_WHAT THIS TASK INVOLVES_: Your job with the data below is to output exactly the lines from the one holding "p with holdOpen" down to the one holding "exact ⟨_, _, c, h⟩", both included, and no others.

_THE RECORDS_:
-- ==== Sys2Proof/Laws/State.lean ====
section
/-! SUPPORT. What each update of the state leaves of it: one law for each field and update, each true by unfolding. -/

namespace Sys2Proof.Machine

/-! ### wr -/

section
variable (s : State) (a : Nat) (v : Word)

@[simp] theorem State.wr_pending : (s.wr a v).pending = s.pending := rfl
@[simp] theorem State.wr_raised : (s.wr a v).raised = s.raised := rfl
@[simp] theorem State.wr_draws : (s.wr a v).draws = s.draws := rfl
@[simp] theorem State.wr_tally : (s.wr a v).tally = s.tally := rfl
@[simp] theorem State.wr_evt : (s.wr a v).evt = s.evt := rfl
@[simp] theorem State.wr_obs : (s.wr a v).obs = s.obs := rfl
@[simp] theorem State.wr_hif : (s.wr a v).hif = s.hif := rfl
@[simp] theorem State.wr_pwr : (s.wr a v).pwr = s.pwr := rfl
@[simp] theorem State.wr_mode : (s.wr a v).mode = s.mode := rfl
@[simp] theorem State.wr_grd : (s.wr a v).grd = s.grd := rfl
@[simp] theorem State.wr_ldg : (s.wr a v).ldg = s.ldg := rfl
@[simp] theorem State.wr_arms : (s.wr a v).arms = s.arms := rfl
@[simp] theorem State.wr_str : (s.wr a v).str = s.str := rfl
@[simp] theorem State.wr_tb : (s.wr a v).tb = s.tb := rfl
@[simp] theorem State.wr_vc : (s.wr a v).vc = s.vc := rfl
@[simp] theorem State.wr_meas : (s.wr a v).meas = s.meas := rfl
@[simp] theorem State.wr_cal : (s.wr a v).cal = s.cal := rfl
@[simp] theorem State.wr_refm : (s.wr a v).refm = s.refm := rfl
@[simp] theorem State.wr_srv : (s.wr a v).srv = s.srv := rfl
@[simp] theorem State.wr_pcr : (s.wr a v).pcr = s.pcr := rfl
@[simp] theorem State.wr_net : (s.wr a v).net = s.net := rfl
@[simp] theorem State.wr_arr : (s.wr a v).arr = s.arr := rfl

end

/-! ### setVal -/

section
variable (s : State) (a n : Nat)

@[simp] theorem State.setVal_pending : (s.setVal a n).pending = s.pending := rfl
@[simp] theorem State.setVal_raised : (s.setVal a n).raised = s.raised := rfl
@[simp] theorem State.setVal_draws : (s.setVal a n).draws = s.draws := rfl
@[simp] theorem State.setVal_tally : (s.setVal a n).tally = s.tally := rfl
@[simp] theorem State.setVal_evt : (s.setVal a n).evt = s.evt := rfl
@[simp] theorem State.setVal_obs : (s.setVal a n).obs = s.obs := rfl
@[simp] theorem State.setVal_hif : (s.setVal a n).hif = s.hif := rfl
@[simp] theorem State.setVal_pwr : (s.setVal a n).pwr = s.pwr := rfl
@[simp] theorem State.setVal_mode : (s.setVal a n).mode = s.mode := rfl
@[simp] theorem State.setVal_grd : (s.setVal a n).grd = s.grd := rfl
@[simp] theorem State.setVal_ldg : (s.setVal a n).ldg = s.ldg := rfl
@[simp] theorem State.setVal_arms : (s.setVal a n).arms = s.arms := rfl
@[simp] theorem State.setVal_str : (s.setVal a n).str = s.str := rfl
@[simp] theorem State.setVal_tb : (s.setVal a n).tb = s.tb := rfl
@[simp] theorem State.setVal_vc : (s.setVal a n).vc = s.vc := rfl
@[simp] theorem State.setVal_meas : (s.setVal a n).meas = s.meas := rfl
@[simp] theorem State.setVal_cal : (s.setVal a n).cal = s.cal := rfl
@[simp] theorem State.setVal_refm : (s.setVal a n).refm = s.refm := rfl
@[simp] theorem State.setVal_srv : (s.setVal a n).srv = s.srv := rfl
@[simp] theorem State.setVal_pcr : (s.setVal a n).pcr = s.pcr := rfl
@[simp] theorem State.setVal_net : (s.setVal a n).net = s.net := rfl
@[simp] theorem State.setVal_arr : (s.setVal a n).arr = s.arr := rfl

end

/-! ### setIval -/

section
variable (s : State) (a : Nat) (i : Int)

@[simp] theorem State.setIval_pending : (s.setIval a i).pending = s.pending := rfl
@[simp] theorem State.setIval_raised : (s.setIval a i).raised = s.raised := rfl
@[simp] theorem State.setIval_draws : (s.setIval a i).draws = s.draws := rfl
@[simp] theorem State.setIval_tally : (s.setIval a i).tally = s.tally := rfl
@[simp] theorem State.setIval_evt : (s.setIval a i).evt = s.evt := rfl
@[simp] theorem State.setIval_obs : (s.setIval a i).obs = s.obs := rfl
@[simp] theorem State.setIval_hif : (s.setIval a i).hif = s.hif := rfl
@[simp] theorem State.setIval_pwr : (s.setIval a i).pwr = s.pwr := rfl
@[simp] theorem State.setIval_mode : (s.setIval a i).mode = s.mode := rfl
@[simp] theorem State.setIval_grd : (s.setIval a i).grd = s.grd := rfl
@[simp] theorem State.setIval_ldg : (s.setIval a i).ldg = s.ldg := rfl
@[simp] theorem State.setIval_arms : (s.setIval a i).arms = s.arms := rfl
@[simp] theorem State.setIval_str : (s.setIval a i).str = s.str := rfl
@[simp] theorem State.setIval_tb : (s.setIval a i).tb = s.tb := rfl
@[simp] theorem State.setIval_vc : (s.setIval a i).vc = s.vc := rfl
@[simp] theorem State.setIval_meas : (s.setIval a i).meas = s.meas := rfl
@[simp] theorem State.setIval_cal : (s.setIval a i).cal = s.cal := rfl
@[simp] theorem State.setIval_refm : (s.setIval a i).refm = s.refm := rfl
@[simp] theorem State.setIval_srv : (s.setIval a i).srv = s.srv := rfl
@[simp] theorem State.setIval_pcr : (s.setIval a i).pcr = s.pcr := rfl
@[simp] theorem State.setIval_net : (s.setIval a i).net = s.net := rfl
@[simp] theorem State.setIval_arr : (s.setIval a i).arr = s.arr := rfl

end

/-! ### put -/

section
variable (s : State) (f : Fld) (n : Nat)

@[simp] theorem State.put_pending : (s.put f n).pending = s.pending := rfl
@[simp] theorem State.put_raised : (s.put f n).raised = s.raised := rfl
@[simp] theorem State.put_draws : (s.put f n).draws = s.draws := rfl
@[simp] theorem State.put_tally : (s.put f n).tally = s.tally := rfl
@[simp] theorem State.put_evt : (s.put f n).evt = s.evt := rfl
@[simp] theorem State.put_obs : (s.put f n).obs = s.obs := rfl
@[simp] theorem State.put_hif : (s.put f n).hif = s.hif := rfl
@[simp] theorem State.put_pwr : (s.put f n).pwr = s.pwr := rfl
@[simp] theorem State.put_mode : (s.put f n).mode = s.mode := rfl
@[simp] theorem State.put_grd : (s.put f n).grd = s.grd := rfl
@[simp] theorem State.put_ldg : (s.put f n).ldg = s.ldg := rfl
@[simp] theorem State.put_arms : (s.put f n).arms = s.arms := rfl
@[simp] theorem State.put_str : (s.put f n).str = s.str := rfl
@[simp] theorem State.put_tb : (s.put f n).tb = s.tb := rfl
@[simp] theorem State.put_vc : (s.put f n).vc = s.vc := rfl
@[simp] theorem State.put_meas : (s.put f n).meas = s.meas := rfl
@[simp] theorem State.put_cal : (s.put f n).cal = s.cal := rfl
@[simp] theorem State.put_refm : (s.put f n).refm = s.refm := rfl
@[simp] theorem State.put_srv : (s.put f n).srv = s.srv := rfl
@[simp] theorem State.put_pcr : (s.put f n).pcr = s.pcr := rfl
@[simp] theorem State.put_net : (s.put f n).net = s.net := rfl
@[simp] theorem State.put_arr : (s.put f n).arr = s.arr := rfl

end

/-! ### setBit -/

section
variable (s : State) (f : Fld) (b : Bool)

@[simp] theorem State.setBit_pending : (s.setBit f b).pending = s.pending := rfl
@[simp] theorem State.setBit_raised : (s.setBit f b).raised = s.raised := rfl
@[simp] theorem State.setBit_draws : (s.setBit f b).draws = s.draws := rfl
@[simp] theorem State.setBit_tally : (s.setBit f b).tally = s.tally := rfl
@[simp] theorem State.setBit_evt : (s.setBit f b).evt = s.evt := rfl
@[simp] theorem State.setBit_obs : (s.setBit f b).obs = s.obs := rfl
@[simp] theorem State.setBit_hif : (s.setBit f b).hif = s.hif := rfl
@[simp] theorem State.setBit_pwr : (s.setBit f b).pwr = s.pwr := rfl
@[simp] theorem State.setBit_mode : (s.setBit f b).mode = s.mode := rfl
@[simp] theorem State.setBit_grd : (s.setBit f b).grd = s.grd := rfl
@[simp] theorem State.setBit_ldg : (s.setBit f b).ldg = s.ldg := rfl
@[simp] theorem State.setBit_arms : (s.setBit f b).arms = s.arms := rfl
@[simp] theorem State.setBit_str : (s.setBit f b).str = s.str := rfl
@[simp] theorem State.setBit_tb : (s.setBit f b).tb = s.tb := rfl
@[simp] theorem State.setBit_vc : (s.setBit f b).vc = s.vc := rfl
@[simp] theorem State.setBit_meas : (s.setBit f b).meas = s.meas := rfl
@[simp] theorem State.setBit_cal : (s.setBit f b).cal = s.cal := rfl
@[simp] theorem State.setBit_refm : (s.setBit f b).refm = s.refm := rfl
@[simp] theorem State.setBit_srv : (s.setBit f b).srv = s.srv := rfl
@[simp] theorem State.setBit_pcr : (s.setBit f b).pcr = s.pcr := rfl
@[simp] theorem State.setBit_net : (s.setBit f b).net = s.net := rfl
@[simp] theorem State.setBit_arr : (s.setBit f b).arr = s.arr := rfl

end

/-! ### count -/

section
variable (s : State) (f : Fld) (k : Nat)
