omit hp in
/-- The loss of a link: noted, cleared and cut, then the hold window, then the reference slot. -/
theorem State.linkDown_parts (p : Nat) :
    s.linkDown p = ((s.linkCut p).linkHeld p ((s.lossCleared p).eth p).holdOpen).netLoss (8 + p) := rfl

theorem State.linkDown_eq :
    s.linkDown p = ((s.linkCut p).linkHeld p (s.eth p).holdOpen).netLoss (8 + p) := by
  obtain ⟨c, x, h⟩ := s.lossCleared_eth hp
  rw [State.linkDown_parts, h]

theorem State.linkCut_reach : s.PortStep (s.linkCut p) p [0x11] lossWords :=
  ((s.lossNoted_step hp).next (s.lossCleared_step hp)).next (s.linkCut_step hp)

/-- A loss counts once (R265). -/
theorem State.linkCut_count : (s.linkCut p).val (A.MAC_CNT_i p 46) = (s.val (A.MAC_CNT_i p 46) + 1) % 2 ^ 32 := by
  rw [(s.linkCut_step hp).cnt (by simp; omega) (by decide) (by decide),
    (s.lossCleared_step hp).cnt (by simp; omega) (by decide) (by decide), s.lossNoted_count]

theorem State.linkCut_raises : Ev.LINK_DOWN ∈ (s.linkCut p).raised :=
  (((State.PortStep.refl (s.lossNoted p) p [0x11] lossWords).next (s.lossCleared_step hp)).next
    (s.linkCut_step hp)).raised s.lossNoted_raises

theorem State.linkHeld_step (b : Bool) : s.PortStep (s.linkHeld p b) p [0x11] lossWords := by
  unfold State.linkHeld
  split
  · exact (State.PortStep.refl s p _ _).next (State.flushPlain_step _ hp _)
  · exact ((State.PortStep.refl s p _ _).next (.setEth _ hp _)).next (.setStat _ p 9 true)

/-- The window touches the unslotted frames alone. -/
theorem State.linkHeld_eth (b : Bool) : ∃ o l c,
    (s.linkHeld p b).eth p = { s.eth p with holdOpen := o, plain := l, counted := c } := by
  unfold State.linkHeld
  split
  · obtain ⟨c, h⟩ := State.flushPlain_eth s hp (fun _ => true)
    exact ⟨_, _, c, h⟩
  · exact ⟨true, _, (s.eth p).counted, by rw [State.eth_setBit, State.eth_setEth_self s hp]⟩

theorem State.linkHeld_stat (b : Bool) {k : Nat} (hk : k ≠ 9) :
    (s.linkHeld p b).bit (statFld p k) = s.bit (statFld p k) := by
  unfold State.linkHeld
  split
  · exact (State.flushPlain_step _ hp _).stat (by simp) (by decide) k
  · rw [show F.MAC_STAT_HOLDING p = statFld p 9 from rfl, State.bit_setBit_stat _ _ (by decide), if_neg hk]
    exact (State.PortStep.setEth _ hp _).stat (by simp) (by simp) k

theorem State.linkHeld_closed (h : s.val (A.MAC_HOLD_WINDOW p) = 0) : ((s.linkHeld p false).eth p).plain = [] := by
  obtain ⟨c, hc⟩ := State.flushPlain_eth s hp (fun _ => true)
  rw [State.linkHeld, if_pos ⟨h, rfl⟩, hc]
  simp

theorem State.linkHeld_open (b : Bool) (h : s.val (A.MAC_HOLD_WINDOW p) ≠ 0) :
    (s.linkHeld p b).bit (statFld p 9) = true ∧ ((s.linkHeld p b).eth p).holdOpen = true := by
  rw [State.linkHeld, if_neg (fun hc => h hc.1)]
  exact ⟨(State.bit_setBit_stat _ p (by decide) 9 true).trans (if_pos rfl),
    by rw [State.eth_setBit, State.eth_setEth_self s hp]⟩

theorem State.linkHeld_count (b : Bool) :
    (s.linkHeld p b).val (A.MAC_CNT_i p 46) = s.val (A.MAC_CNT_i p 46) := by
  unfold State.linkHeld
  split
  · exact (State.flushPlain_step _ hp _).cnt (by simp) (by decide) (by decide)
  · exact (((State.PortStep.refl s p [] [1]).next (.setEth _ hp _)).next (.setStat _ p 9 true)).cnt (by simp)
      (by decide) (by decide)

/-! The loss as a whole. -/

theorem State.linkDown_step : s.PortStep (s.linkDown p) p [8, 0x11] lossWords := by
  rw [State.linkDown_eq s hp]
  exact (((State.PortStep.refl s p _ _).next (s.linkCut_reach hp)).next (State.linkHeld_step _ hp _)).next
    (State.netLoss_step _ (by omega) p)

theorem State.linkDown_stat {k : Nat} (hk : k ≠ 9) : (s.linkDown p).bit (statFld p k) =
    if k = 6 ∨ k = 7 ∨ k = 0 then false else if k = 16 then true else s.bit (statFld p k) := by
  rw [State.linkDown_eq s hp, (State.netLoss_step _ (by omega) p).stat (by simp; omega) (by simp),
    State.linkHeld_stat _ hp _ hk, s.linkCut_stat hp, s.lossCleared_stat hp, s.lossNoted_stat hp]
  grind

theorem State.linkDown_eth : ∃ c x o l, (s.linkDown p).eth p = { s.eth p with
    relays := [], committed := [], wire := [], paused := x, pauseOut := none, xoff := {}, good := 0, holdOpen := o
    plain := l, counted := c } := by
  obtain ⟨c, x, hc⟩ := s.linkCut_eth hp
  obtain ⟨o, l, c', hc'⟩ := State.linkHeld_eth (s.linkCut p) hp (s.eth p).holdOpen
  exact ⟨c', x, o, l, by rw [State.linkDown_eq s hp, State.netLoss_eth _ (by omega), hc', hc]⟩

theorem State.linkDown_count : (s.linkDown p).val (A.MAC_CNT_i p 46) = (s.val (A.MAC_CNT_i p 46) + 1) % 2 ^ 32 := by
  rw [State.linkDown_eq s hp, (State.netLoss_step _ (by omega) p).cnt (by simp; omega) (by decide) (by simp),
    State.linkHeld_count _ hp, State.linkCut_count s hp]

_SOLUTION FOR THIS PROBLEM_:
    (s.linkHeld p b).eth p = { s.eth p with holdOpen := o, plain := l, counted := c } := by
  unfold State.linkHeld
  split
  · obtain ⟨c, h⟩ := State.flushPlain_eth s hp (fun _ => true)
    exact ⟨_, _, c, h⟩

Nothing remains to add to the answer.